[Saved data entries]
___
-- ==== Sys2Proof/Proofs/Dropout.lean ====
section
/-! PROOFS. A silent peer drops out (R69, R70, R91, R102). -/

namespace Sys2Proof.Machine

/-! ## The expiry of a dropout counter -/

theorem exec_dropoutExpiry (a : Addr) (s : State) : exec (.dropoutExpiry a) s = live (dropoutExpiry a) s := rfl

/-- The state in which an absent peer's expiry leaves the presence table and the service list. -/
def dropped (a : Addr) (s : State) : State :=
  setPeer a { s.peerAt a with state := .absent } (serviceRemove a s)

theorem dropped_eq {s : State} {a : Addr} (there : (s.peerAt a).state ≠ .absent) : dropped a s =
    ((s.withSnap { s.snap with service := s.snap.service.filter (fun r => r.1 != a) }).withMember
      { s.member with peers := s.member.peers.set a.toNat { s.peerAt a with state := .absent } }).withEvents
        { s.events with latched := s.events.latched ||| Event.peer.mask } := by
  have changes : ((s.peerAt a).state != .absent) = true := bne_iff_ne.2 there
  have set : (if ((serviceRemove a s).peerAt a).state != PeerState.absent then
      (serviceRemove a s).events.latched ||| Event.peer.mask else (serviceRemove a s).events.latched) =
        s.events.latched ||| Event.peer.mask := if_pos changes
  rw [dropped, setPeer_eq, set]
  rfl

section
variable {s : State} {a : Addr} (powered : s.powered = true)
include powered

theorem dropoutExpiry_stays (stays : (s.peerAt a).state = .absent ∨ (s.peerAt a).dropout ≠ 0 ∨ s.wantsEvict a = true) :
    exec (.dropoutExpiry a) s = .next s := by
  rw [exec_dropoutExpiry, live_on powered]
  exact congrArg _ (if_pos (.inr (.inr stays)))

variable (part : s.takesPart = true) (other : a ≠ s.station) (there : (s.peerAt a).state ≠ .absent)
  (silent : (s.peerAt a).dropout = 0) (unwanted : s.wantsEvict a = false)
include part other there silent unwanted

theorem dropoutExpiry_drops : exec (.dropoutExpiry a) s = .next
    (if (s.peerAt a).state = .active ∧ s.member.state = .active then
      (s.withSnap { s.snap with service := s.snap.service.filter (fun r => r.1 != a) }).withMember
        { s.member with evictWants := s.member.evictWants ++ [(a, .dropout)] }
    else watchDonor (dropped a s)) := by
  have drops : ¬ (s.takesPart = false ∨ a = s.station ∨ (s.peerAt a).state = .absent ∨ (s.peerAt a).dropout ≠ 0 ∨
      s.wantsEvict a = true) := by
    simp [part, other, there, silent, unwanted]
  rw [exec_dropoutExpiry, live_on powered]
  exact congrArg _ (if_neg drops)

end

/-- The chosen donor is looked at behind the dropout (R91). -/
theorem watchDonor_dropped {s u : State} {a : Addr} (snap : u.snap = { s.snap with
      service := s.snap.service.filter (fun r => r.1 != a) }) (line : u.line = s.line)
    (state : u.member.state = s.member.state) (config : u.config = s.config) (gone : u.eligible a = false)
    (others : ∀ b, b ≠ a → u.eligible b = s.eligible b) :
    (s.member.state ≠ .joining ∨ s.snap.engine ≠ .requesting ∨
        (∃ d i e, s.line.ownFrame = some ⟨.snapreq d i, e⟩) ∨ (a ≠ s.donorRef ∧ s.eligible s.donorRef = true) →
      watchDonor u = u) ∧
    (s.member.state = .joining → s.snap.engine = .requesting → (∀ d i e, s.line.ownFrame ≠ some ⟨.snapreq d i, e⟩) →
      a = s.donorRef →
      (∀ d, u.findDonor a = some d →
        watchDonor u = u.withSnap { u.snap with engine := .requesting, donor := some d, timer := none }) ∧
      (u.findDonor a = none →
        watchDonor u = u.withSnap { u.snap with engine := .seeking, timer := some (2 * s.presencePeriod) })) := by
  have ref : u.donorRef = s.donorRef := by rw [State.donorRef, snap, State.donorRef]
  have engine : u.snap.engine = s.snap.engine := by rw [snap]
  have period : u.presencePeriod = s.presencePeriod := by rw [State.presencePeriod, config, State.presencePeriod]
  constructor
  · intro settled
    refine watchDonor_of_other ?_
    rintro ⟨joining, requesting, off, lost⟩
    rw [state] at joining
    rw [engine] at requesting
    rcases settled with h | h | ⟨d, i, e, own⟩ | ⟨apart, eligible⟩
    · exact h joining
    · exact h requesting
    · rw [State.snapreqOnLine, line, own] at off
      cases off
    · rw [ref, others _ (Ne.symm apart), eligible] at lost
      cases lost
  · intro joining requesting off donor
    have offLine : u.snapreqOnLine = false := by
      rw [State.snapreqOnLine, line]
      split
      next d i e own => exact absurd own (off d i e)
      next => rfl
    have chooses : watchDonor u = chooseDonor a u := by
      rw [donor, ← ref]
      exact if_pos ⟨state.trans joining, engine.trans requesting, offLine, by rw [ref, ← donor]; exact gone⟩
    rw [chooses, ← period]
    exact ⟨fun d => chooseDonor_of_some, chooseDonor_of_none⟩

/-- Settles O54: what a peer's frame shows, and how a silent peer drops out. -/
theorem silentPeerDropsOut : Obligations.SilentPeerDropsOut := by
  refine ⟨?_, ?_⟩
  · intro s r f powered part tx hold wait length sound sender old newcomer shown running
    have peer : sender ≠ s.station := senderOf_ne_of_receiveCheck sound
    refine ⟨fun agrees evict digest joiner => ?_, ?_⟩
    · obtain ⟨t, next, taken⟩ := peerFrame_shown powered part tx hold wait sound evict digest joiner
      have matching : decideMismatch (senderOf r) false f (headerWhole r) t = t :=
        decideMismatch_of_match _ _ _ fun p d same => .inr ((agrees p d same).trans (by rw [taken.config]))
      rw [matching] at next
      have state : (∀ c, f ≠ .evict sender c) → shownState sender old.state f = shown := by
        intro other
        cases f with
        | evict g c => exact if_neg fun same : g = sender => other c (same ▸ rfl)
        | presence p d => cases p <;> rfl
        | _ => rfl
      refine ⟨t, next, taken.state, ?_, taken.errors, ?_, fun other => ⟨?_, fun changed => ?_⟩, ?_, fun p apart unnamed => ?_,
        taken.want, ?_, taken.listenTimer, ?_, taken.listening⟩
      · rw [taken.line]
        exact congrArg (fun x => ({ s.line with
          phase := .gap, recessive := 0, tx := x, begun := [], yielding := false, rfc := s.line.rfc - 1 } : Line)) tx.symm
      · rw [taken.member]
        rfl
      · have unnamed : f.target ≠ some sender := by
          cases f with
          | evict g c =>
            intro same
            cases same
            exact other c rfl
          | _ => exact nofun
        rw [taken.sender_entry length peer unnamed, ← state other]
        exact congrArg (fun m => ({
          state := shownState sender old.state f, dropout := s.dropoutTime, config := m
          digest := if shownState sender old.state f = .active ∧ old.state ≠ .active then .none else old.digest } : Peer))
          (shownMatch_of_agrees old.config agrees)
      · exact taken.peerEvent peer (by rw [state other]; exact changed)
      · rintro g c rfl
        exact taken.target_entry length peer rfl (by rintro rfl; exact evict c rfl)
      · refine taken.other_entry length apart ?_
        cases f with
        | evict g c =>
          intro same
          cases same
          exact unnamed c rfl
        | _ => exact nofun
      · rw [taken.seen, showsRunning_iff]
      · rw [taken.service]
        cases f with
        | snapreq d i => exact serviceAfter_snapreq s sender d i
        | presence p d => cases p <;> rfl
        | _ => rfl
    · rintro p d rfl foreign conflict
      obtain ⟨t, next, taken⟩ := peerFrame_shown powered part tx hold wait sound nofun nofun (fun _ => ⟨nofun, nofun⟩)
      obtain ⟨conflicts, logs⟩ := mismatchKind_eq s part sender p
      exact ⟨_, next, fun h => taken.foreign_conflict foreign part hold (headerWhole r) (conflicts h),
        fun h => taken.foreign_logged foreign length peer (headerWhole r) (logs h)⟩
  · intro s a powered part other length p served
    refine ⟨dropoutExpiry_stays powered, fun there silent unwanted => ?_⟩
    have drops := dropoutExpiry_drops powered part other there silent unwanted
    refine ⟨fun active active' => drops.trans (congrArg _ (if_pos ⟨active, active'⟩)), fun away => ?_⟩
    rw [if_neg (by rintro ⟨active, active'⟩; exact away.elim (fun h => h active) (fun h => h active'))] at drops
    have eq := dropped_eq there
    have base : (dropped a s).snap = served ∧ (dropped a s).line = s.line ∧
        (dropped a s).member = { s.member with peers := s.member.peers.set a.toNat { p with state := .absent } } ∧
        (dropped a s).config = s.config ∧ (dropped a s).station = s.station ∧
        (dropped a s).events = { s.events with latched := s.events.latched ||| 0x0020 } ∧ (dropped a s).table = s.table ∧
        (dropped a s).req = s.req ∧ (dropped a s).errors = s.errors := by
      rw [eq]
      exact ⟨rfl, rfl, rfl, rfl, rfl, rfl, rfl, rfl, rfl⟩
    generalize dropped a s = u at *
    obtain ⟨snap, line, member, config, station, events, table, req, errors⟩ := base
    have peers (b : Addr) : u.peerAt b = if b = a then { p with state := .absent } else s.peerAt b := by
      rw [State.peerAt, member]
      exact peer_getD_set length a b _
    have gone : u.eligible a = false := by
      refine Bool.eq_false_iff.2 fun eligible => ?_
      obtain ⟨_, active, _⟩ := State.eligible_iff.1 eligible
      rw [peers, if_pos rfl] at active
      cases active
    have others (b : Addr) (apart : b ≠ a) : u.eligible b = s.eligible b := by
      simp only [State.eligible, peers, if_neg apart, station]
    have state : u.member.state = s.member.state := by rw [member]
    obtain ⟨settled, chosen⟩ := watchDonor_dropped snap line state config gone others
    have only : ∃ x, watchDonor u = u.withSnap x ∧ x.service = u.snap.service := by
      unfold watchDonor
      split
      · cases found : u.findDonor u.donorRef with
        | some d => exact ⟨_, chooseDonor_of_some found, rfl⟩
        | none => exact ⟨_, chooseDonor_of_none found, rfl⟩
      · exact ⟨u.snap, rfl, rfl⟩
    have finds : (watchDonor u).findDonor = u.findDonor := by
      obtain ⟨x, same, _⟩ := only
      rw [same]
      rfl
    refine ⟨_, drops, ?_, ?_, ?_, ?_, ?_, ?_, ?_, ?_, ?_, ?_, fun still => ?_, fun joining requesting off donor => ?_⟩
    case refine_11 => rw [settled still, snap]
    case refine_12 =>
      obtain ⟨some, none⟩ := chosen joining requesting off donor
      rw [finds]
      refine ⟨fun d found => ?_, fun lost => ?_⟩
      · rw [some d found, snap]
        exact congrArg (fun e => ({ served with engine := e, donor := Option.some d, timer := Option.none } : Snap))
          requesting.symm
      · rw [none lost, snap]
        rfl
    all_goals
      obtain ⟨x, same, service⟩ := only
      rw [same]
    · exact (peers a).trans (if_pos rfl)
    · exact fun b apart => (peers b).trans (if_neg apart)
    · exact events
    · exact (congrArg Member.evictWants member : u.member.evictWants = _)
    · exact service.trans (congrArg Snap.service snap)
    · exact state
    · exact table
    · exact req
    · exact line
    · exact errors

end Sys2Proof.Machine
end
___
- _The task_:
Within the data above, find the lines that contain the word "active" and copy each of them.

- _Answer section_:
    (if (s.peerAt a).state = .active ∧ s.member.state = .active then
          digest := if shownState sender old.state f = .active ∧ old.state ≠ .active then .none else old.digest } : Peer))
    refine ⟨fun active active' => drops.trans (congrArg _ (if_pos ⟨active, active'⟩)), fun away => ?_⟩
    rw [if_neg (by rintro ⟨active, active'⟩; exact away.elim (fun h => h active) (fun h => h active'))] at drops
      obtain ⟨_, active, _⟩ := State.eligible_iff.1 eligible
      rw [peers, if_pos rfl] at active
      cases active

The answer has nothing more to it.